-- ==== Sys2Proof/Tests/Slice0.lean ====
section
/-! SUPPORT. The model's own tests: ill-formed terms refused, one word of every constructor, single steps whose results are the
spec's test vectors (95_test_vectors.md, V1 to V71), and a witness for every statement that has premises. -/

namespace Sys2Proof.Tests

open Sys2Proof Sys2Proof.Machine

/-! ### Helpers -/

/-- A running core with default parameters: registers written in order, bytes placed at each address given. -/
def coreAt (pc : Nat) (regs : List (RegName × Word)) (bytes : List (Nat × List Byte)) : State :=
  let m : Memory := bytes.foldl (fun m c => Memory.place m c.1 c.2) []
  regs.foldl (fun s p => writeReg p.1 p.2 s) ((State.reset.setPc pc).setMem m)

/-- The same core with `SE_OVERFLOW = Wrap`. -/
def wrapping (s : State) : State := { s with params := ⟨.wrap, [], []⟩ }

/-- The step completes with this `pc`, these register values and these memory bytes. -/
def ends (s : State) (pc : Nat) (regs : List (RegName × Word)) (bytes : List (Nat × Byte)) : Bool :=
  match step s with
  | .next t => t.pc == pc && regs.all (fun p => readReg p.1 t == p.2) && bytes.all (fun c => t.mem.read c.1 == c.2)
      && t.run == .running
  | _ => false

/-- The step ends in the fatal fault with this cause. -/
def faults (s : State) (c : Fault) : Bool :=
  match step s with
  | .fault d => c == d
  | _ => false

/-- The step completes. -/
def completes (s : State) : Bool :=
  match step s with
  | .next _ => true
  | _ => false

/-- Every pair of opcode byte and instruction: the byte, with operand bytes 0x34 0x12 after it, decodes to the instruction. -/
def decodesAs (l : List (Byte × Instr)) : Bool :=
  l.all fun p => match decode defaultParams [p.1, 0x34, 0x12] with
    | .ok (i, _) => i == p.2
    | .error _ => false

/-- The same after the prefix byte 0xCB. -/
def decodesAsPrefixed (l : List (Byte × Instr)) : Bool :=
  l.all fun p => match decode defaultParams [0xCB, p.1] with
    | .ok (i, _) => i == p.2
    | .error _ => false

/-! ### WellFormed: ill-formed terms are refused (R67, R73) -/

theorem test_wf_nop_at_assigned_bytes : [0x20, 0x31, 0xAF, 0xCB].all (fun b => !(Instr.nop b).wf) = true := by decide
theorem test_wf_nopCb_at_assigned_byte : (Instr.nopCb 0x7C).wf = false := by decide
theorem test_wf_accepts : ((Instr.nop 0x00).wf && (Instr.nopCb 0x00).wf && Instr.bit_7_H.wf) = true := by decide
theorem test_inMap_refuses_nop_at_tier_g : ((Instr.nop 0x40).inMap defaultParams, (Instr.nop 0x40).wf) = (false, true) := by decide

■ **YOUR INSTRUCTIONS**
Both end lines included, restate word for word the lines above from the line with "regs.foldl (fun s" to the line with "memory bytes. -/", and nothing else.

■ **OUTPUT OF THE TASK**
  regs.foldl (fun s p => writeReg p.1 p.2 s) ((State.reset.setPc pc).setMem m)

/-- The same core with `SE_OVERFLOW = Wrap`. -/
def wrapping (s : State) : State := { s with params := ⟨.wrap, [], []⟩ }

/-- The step completes with this `pc`, these register values and these memory bytes. -/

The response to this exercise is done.